- Developer: Bad Vices Games
- Publishers: Bad Vices Games; Troglobytes Games;
- Designers: Cristian Gambadori; Eleonora Vecchi;
- Artists: Mirco Pierfederici; Matteo Parente;
- Composer: Federico Manuppella
- Engine: Unreal Engine 4 ;
- Platforms: Microsoft Windows; Nintendo Switch; PlayStation 4; PlayStation 5; Xbox One; Xbox Series X/S;
- Release: WW: April 29, 2022;
- Genres: Horror, cooking simulator
- Mode: Single player

= Ravenous Devils =

2022 horror cooking simulation game

Ravenous Devils is a horror cooking simulation game developed and published by Bad Vices Games. It was released for Microsoft Windows, Nintendo Switch, PlayStation 4, PlayStation 5, Xbox One, and Xbox Series X/S on April 29, 2022. The console versions of the game were ported and published by Troglobytes Games.

The game takes place in 19th century Victorian London, and centers around Percival and Hildred, who run a tailor shop and pub, respectively. Percival provides the ingredients for Hildred's meat-based recipes by murdering his clients and throwing the bodies down a trap door that leads to her kitchen. Hildred then cooks the bodies into meals, to serve them to her customers upstairs.

The game draws heavy inspiration from Sweeney Todd both in terms of style and story. It is implied that he was the previous owner of the building Hildred and Percival move into in the intro cinematic, where Percival remarks that it used to belong to "a well-known barber in the town."

==Gameplay==
The player controls both Hildred and Percival, though the characters are not able to interact directly with each other during the portions of the game where they are player-controlled. The player determines which character they are controlling by vertical side-scrolling, with Percival being able to navigate through the top floors of the building, and Hildred the ground floor and basement.

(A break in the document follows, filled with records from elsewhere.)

/-- Meets the hypotheses of ResetPinStopsAndStartsThePort. -/
theorem wit_Pins : (State.reset.port 0).pin = false ∧ (State.reset.port 0).phase = .serving ∧ portInService 0 State.reset = false
    ∧ ((inService 64).port 0).pin = false ∧ ((inService 64).port 0).phase = .serving
    ∧ (inService 64).service = some ⟨.port 0 ⟨0x00, .ok, (State.reset.port 0).params⟩, 64⟩
    ∧ ((inPhase .held true).port 0).pin = true ∧ ((inPhase .held true).port 0).phase = .held
    ∧ ((inPhase (.releasing .xtab) false).port 0).phase = .releasing .xtab ∧ ((inPhase (.releasing .xtab) false).port 0).pin = false
    ∧ ((inPhase (.releasing .xtab) true).port 0).phase = .releasing .xtab ∧ ((inPhase (.releasing .xtab) true).port 0).pin = true := by
  decide +kernel

/-- Meets the hypotheses of the five statements about a release's parts. -/
theorem wit_Parts : ∀ p ∈ [ReleasePart.xtab, .bpool, .plst, .stab, .cq, .nctl, .port],
    ((inPhase (.releasing p) false).port 0).phase = .releasing p ∧ (inPhase (.releasing p) false).porst = false
      ∧ (inPhase (.releasing p) false).hand.instEnd = none := by decide +kernel

/-- Meets the hypotheses of the statements about a release's parts, with work to deal with. -/
theorem wit_Parts_work : (withInstance .active).holder 0 = .free ∧ buf0.holder 0 = .host 0
    ∧ ((withInstance .active).entry 0).owner = 0 ∧ (held.station 0).hold = some ⟨0, 1, [⟨1, 65535⟩], true⟩ := by decide +kernel

/-- Host 0's release come to the Station Table. -/
def releasingStab (s : State) : State := s.setPort 0 { s.port 0 with phase := .releasing .stab }

/-- Meets the hypotheses of ReleaseAtTheStationTable: host 0's release with a station of its own to hand over, and with none. -/
theorem wit_Stab : ((releasingStab skipping).port 0).phase = .releasing .stab ∧ (releasingStab skipping).porst = false
    ∧ ((releasingStab skipping).station 0).hold = some ⟨0, 1, [⟨2, 7⟩, ⟨1, 9⟩], false⟩
    ∧ (∀ n, n ≠ 0 → ∀ k ∈ ((releasingStab skipping).station n).hold, k.holder ≠ 0)
    ∧ ((releasingStab State.reset).port 0).phase = .releasing .stab ∧ (∀ n, ((releasingStab State.reset).station n).hold = none) := by
  decide +kernel

/-- Meets the hypotheses of ReleaseAtQueueNoticesAndPort, the port's part with accesses waiting and none, and with pin edges. -/
theorem wit_Port_part : (∀ e, e ≤ 3 → ((withWaiting (.releasing .port) e).port 0).edges = e
      ∧ ((withWaiting (.releasing .port) e).port 0).phase = .releasing .port ∧ ((withWaiting (.releasing .port) e).port 0).waiting ≠ [])
    ∧ ((inPhase (.releasing .port) false).port 0).waiting = [] ∧ ((inPhase (.releasing .port) false).port 0).edges = 0 := by decide +kernel

/-- Meets the hypotheses of PowerOnResetSetsEveryBlock. -/
theorem wit_PowerOnRelease : ({ State.reset with porst := true } : State).porst = true := by decide

/-- In the states that the witnesses of host commands name, the host's port serves. -/
theorem wit_Serves_states : ∀ s ∈ [buf0, submit31, start31 0, start31 1, unread31, changed15, held, four, backlog, idle,
    withStation 0 .failed State.reset, withInstance .queued, withInstance .active, State.reset.setSlot 0 queuedX,
    State.reset.setSlot 0 (xIn .done), withArgs 0 [7, 2, 8, 255, 7, 15, 15, 95, 32, 96] idle],
    ∀ h, portServes h s = true := by decide +kernel

/-- In the states that the witnesses of events name, the power-on reset input is released. -/
theorem wit_Released_states : ∀ s ∈ [waiting, busy, ticked 1 none, ticked 2 none, skipping, twoQueued, sendingAt 0 true,
    assembling 4 0 true, claims0 (.read 63), claims3 (.clear 95 1 95), withReports [.sent] (onLine0 .sending (xIn .active)),
    inPhase (.releasing .xtab) false, onLine0 .quiet (xIn .active), withInstance .orphan], s.porst = false := by decide +kernel

end Sys2Proof.Tests
end

section
/-! The check of the frame (R8): the division it is, its linearity, and what follows for a frame's own check and for the sequence bit. -/

namespace Sys2Proof.FieldLine

open Sys2Proof.Machine

/-! ## The check as a division and as a linear map -/

/-- One bit fed into the division by x^16 + x^12 + x^5 + 1 (R8). -/
def divisionStep (r : Word16) (x : Bool) : Word16 :=
  (r <<< 1) ^^^ (if r.getLsbD 15 != x then 0x1021 else 0x0000)

theorem checkShift_succ (n : Nat) (c : Word16) : checkShift (n + 1) c = checkShift n (divisionStep c false) := by
  have hmsb : c.msb = c.getLsbD 15 := BitVec.msb_eq_getLsbD_last c
  unfold divisionStep
  rw [checkShift, hmsb]
  cases c.getLsbD 15
  · simp
  · rfl

theorem divisionStep_xor (r q : Word16) (x y : Bool) :
    divisionStep (r ^^^ q) (x ^^ y) = divisionStep r x ^^^ divisionStep q y := by
  have hparts : ∀ a b c d : Word16, a ^^^ b ^^^ (c ^^^ d) = a ^^^ c ^^^ (b ^^^ d) := by
    intro a b c d; ac_rfl
  unfold divisionStep
  rw [BitVec.getLsbD_xor, BitVec.shiftLeft_xor_distrib, hparts]
  congr 1
  cases r.getLsbD 15 <;> cases q.getLsbD 15 <;> cases x <;> cases y <;> rfl

/-- The bits of a byte that wait above a remainder, `k` of the eight having been fed in. -/
theorem divisionStep_waiting (b : Byte) (k : Nat) (hk : k < 8) :
    divisionStep (b.zeroExtend 16 <<< (8 + k)) (b.getLsbD (7 - k)) = b.zeroExtend 16 <<< (8 + (k + 1)) := by
  have hbit : (b.zeroExtend 16 <<< (8 + k)).getLsbD 15 = b.getLsbD (7 - k) := by
    have : 15 - (8 + k) = 7 - k := by omega
    rw [BitVec.getLsbD_shiftLeft, this]
    have h15 : ¬ 15 < 8 + k := by omega
    simp only [BitVec.zeroExtend_eq_setWidth, BitVec.getLsbD_setWidth, h15, decide_false, Bool.not_false]
    simp [show 7 - k < 16 by omega]
  unfold divisionStep
  rw [hbit, ← BitVec.shiftLeft_add]
  simp [Nat.add_assoc]

theorem checkShift_division (b : Byte) : ∀ (n k : Nat) (r : Word16), k + n = 8 →
    checkShift n (r ^^^ b.zeroExtend 16 <<< (8 + k))
      = (List.range' k n).foldl (fun r j => divisionStep r (b.getLsbD (7 - j))) r
  | 0, k, r, hk => by
    obtain rfl : k = 8 := by omega
    simp [checkShift]
  | n + 1, k, r, hk => by
    have hstep := divisionStep_xor r (b.zeroExtend 16 <<< (8 + k)) (b.getLsbD (7 - k)) (b.getLsbD (7 - k))
    rw [Bool.xor_self, divisionStep_waiting b k (by omega)] at hstep
    rw [checkShift_succ, hstep, List.range'_succ, List.foldl_cons]
    exact checkShift_division b n (k + 1) _ (by omega)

The gameplay is broken up into days, which each last between 10 and 12 minutes. During this time Percival is tasked with selling clothes to customers who are looking to buy new clothes in the front of the shop, and killing the customers who enter the back of his shop to have their measurements taken. After this he steals his victims' clothes and disposes of the body by throwing it down a trap door that leads directly to the basement, where Hildred's kitchen is located. The clothes get patched and put up for sale, and after Percival cleans up the blood he is able to accept new customers in the back of his shop. Later in the game Percival is also tasked with tending to the greenhouse, which is located on the top floor. Occasionally a body has to be dragged upstairs to be used for composting for the vegetables, rather than have them all thrown down the hatch.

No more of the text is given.